» **Task to complete**: In the listing below, a line holding "0 (R243). -/" and a line holding "some (Sys2Proof.Machine.timerTick s)" mark the range. Retype both exactly, with all lines between them.

» **Provided information**:
-- ==== Sys2Proof/Machine/HostSteps.lean ====
section
/-!
DEFINITION. The host's moves between cycles and the outputs it reads (spec rules R18, R19 and R243 to R252, R260
to R265): load, reset, key_in, timer_tick, and the output ports as functions of the state.
-/

namespace Sys2Proof.Machine

/-! ### Load and reset -/

/-- Why `load` gives no machine (R238, R261). -/
inductive LoadError where
  /-- The image is absent or unreadable. -/
  | absent
  /-- The image is longer than 4096 - 0x200 bytes. -/
  | tooLong (len : Nat)
  deriving DecidableEq, Repr

/-- Every piece of state but memory at its reset value (R39): what `load` and `reset` share. The draws go on from
where they are, so that later ones are fresh (R265; DESIGN CHOICE, log entry 3), and the parameter P_STACK_CAPACITY stays
(log entry 4). -/
def State.zeroed (s : State) (m : Memory) : State :=
  { State.reset with mem := m, draws := s.draws, stackCap := s.stackCap }

/-- FONT at 0x000..0x04F, the image at 0x200.., zero elsewhere (R260): the empty list already reads as zero outside
the font, whose 80 bytes are all written here. -/
def loadedMemory (font : Config.Font) (image : List Byte) : Memory :=
  writeBlock (writeBlock [] 0 font.toList) 0x200 image

/-- `load(image)` (R260, R261): the fresh machine, or the LoadError that leaves none. An image of length 0 is
accepted (decision D31). `none` is an image absent or unreadable. -/
def hostLoad (font : Config.Font) (image : Option (List Byte)) (s : State) : Except LoadError State :=
  match image with
  | none => .error .absent
  | some bytes =>
    if 3584 < bytes.length then .error (.tooLong bytes.length)
    else .ok (s.zeroed (loadedMemory font bytes))

/-- `reset` (R263): everything zeroed but memory, the latched fault cleared. -/
def hostReset (s : State) : State := s.zeroed s.mem

/-! ### Keypad and timers -/

/-- `key_in(k16)`: overwrites all 16 keys (R245). -/
def keyIn (k16 : Vector Bool 16) (s : State) : State := { s with key := k16 }

/-- One timer: down by one, never below 0 (R243). -/
def tick (b : Byte) : Byte := if 0 < b.toNat then b - 1#8 else b

/-- `timer_tick` (R243): whatever the core's state, halted or waiting included. -/
def timerTick (s : State) : State := { s with dt := tick s.dt, st := tick s.st }

/-! ### Output ports -/

/-- `sound_on`: ST is not 0 (R244). -/
def soundOn (s : State) : Bool := s.st != 0#8

/-- `fb_out` (R247). -/
def fbOut (s : State) : Framebuffer := s.fb

/-- `dt_out` and `st_out` (R247). -/
def timersOut (s : State) : Byte × Byte := (s.dt, s.st)

/-- `fault`: the latched record (R35, R232). -/
def faultOut (s : State) : Option FaultRecord := s.fault

/-- The cause code on the `fault` port, 0 for none (R18, R231). -/
def faultCode (s : State) : Byte :=
  match s.fault with
  | none => 0#8
  | some f => f.cause.code

/-- `decode_error(w, ia)`: the event the cycle from this state reports, none where it reports none (R18, R80). An
output, not state (R20, decision D23; DESIGN CHOICE, log entry 6). -/
def decodeErrorOut (s : State) : Option (Word × Word) :=
  match s.fault with
  | some _ => none
  | none =>
    match fetch s with
    | .error _ => none
    | .ok w =>
      match decodeWord w with
      | .error _ => some (w, s.pc)
      | .ok _ => none

/-! ### Interleaving -/

/-- What can happen next: a cycle or a host step, each atomic, in any order (R19, R246, R252). -/
inductive Move where
  | cycle
  | load (font : Config.Font) (image : Option (List Byte))
  | reset
  | keyIn (k16 : Vector Bool 16)
  | timerTick
  deriving DecidableEq, Repr

/-- The state after a move; none where there is no machine to go on with: a cycle of a halted core (R235), a failed
load (R261). -/
def move (m : Move) (s : State) : Option State :=
  match m with
  | .cycle =>
    match step s with
    | .next t => some t
    | .fault _ => none
    | .refused _ => none
  | .load font image =>
    match hostLoad font image s with
    | .ok t => some t
    | .error _ => none
  | .reset => some (hostReset s)
  | .keyIn k16 => some (Sys2Proof.Machine.keyIn k16 s)
  | .timerTick => some (Sys2Proof.Machine.timerTick s)

/-- The state after a sequence of moves, the interleaving of R246. -/
def moves : List Move → State → Option State
  | [], s => some s
  | m :: ms, s =>
    match move m s with
    | none => none
    | some t => moves ms t

end Sys2Proof.Machine
end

» **Response area**:
/-- One timer: down by one, never below 0 (R243). -/
def tick (b : Byte) : Byte := if 0 < b.toNat then b - 1#8 else b

/-- `timer_tick` (R243): whatever the core's state, halted or waiting included. -/
def timerTick (s : State) : State := { s with dt := tick s.dt, st := tick s.st }

/-! ### Output ports -/

/-- `sound_on`: ST is not 0 (R244). -/
def soundOn (s : State) : Bool := s.st != 0#8

/-- `fb_out` (R247). -/
def fbOut (s : State) : Framebuffer := s.fb

/-- `dt_out` and `st_out` (R247). -/
def timersOut (s : State) : Byte × Byte := (s.dt, s.st)

/-- `fault`: the latched record (R35, R232). -/
def faultOut (s : State) : Option FaultRecord := s.fault

/-- The cause code on the `fault` port, 0 for none (R18, R231). -/
def faultCode (s : State) : Byte :=
  match s.fault with
  | none => 0#8
  | some f => f.cause.code

/-- `decode_error(w, ia)`: the event the cycle from this state reports, none where it reports none (R18, R80). An
output, not state (R20, decision D23; DESIGN CHOICE, log entry 6). -/
def decodeErrorOut (s : State) : Option (Word × Word) :=
  match s.fault with
  | some _ => none
  | none =>
    match fetch s with
    | .error _ => none
    | .ok w =>
      match decodeWord w with
      | .error _ => some (w, s.pc)
      | .ok _ => none

/-! ### Interleaving -/

/-- What can happen next: a cycle or a host step, each atomic, in any order (R19, R246, R252). -/
inductive Move where
  | cycle
  | load (font : Config.Font) (image : Option (List Byte))
  | reset
  | keyIn (k16 : Vector Bool 16)
  | timerTick
  deriving DecidableEq, Repr

/-- The state after a move; none where there is no machine to go on with: a cycle of a halted core (R235), a failed
load (R261). -/
def move (m : Move) (s : State) : Option State :=
  match m with
  | .cycle =>
    match step s with
    | .next t => some t
    | .fault _ => none
    | .refused _ => none
  | .load font image =>
    match hostLoad font image s with
    | .ok t => some t
    | .error _ => none
  | .reset => some (hostReset s)
  | .keyIn k16 => some (Sys2Proof.Machine.keyIn k16 s)
  | .timerTick => some (Sys2Proof.Machine.timerTick s)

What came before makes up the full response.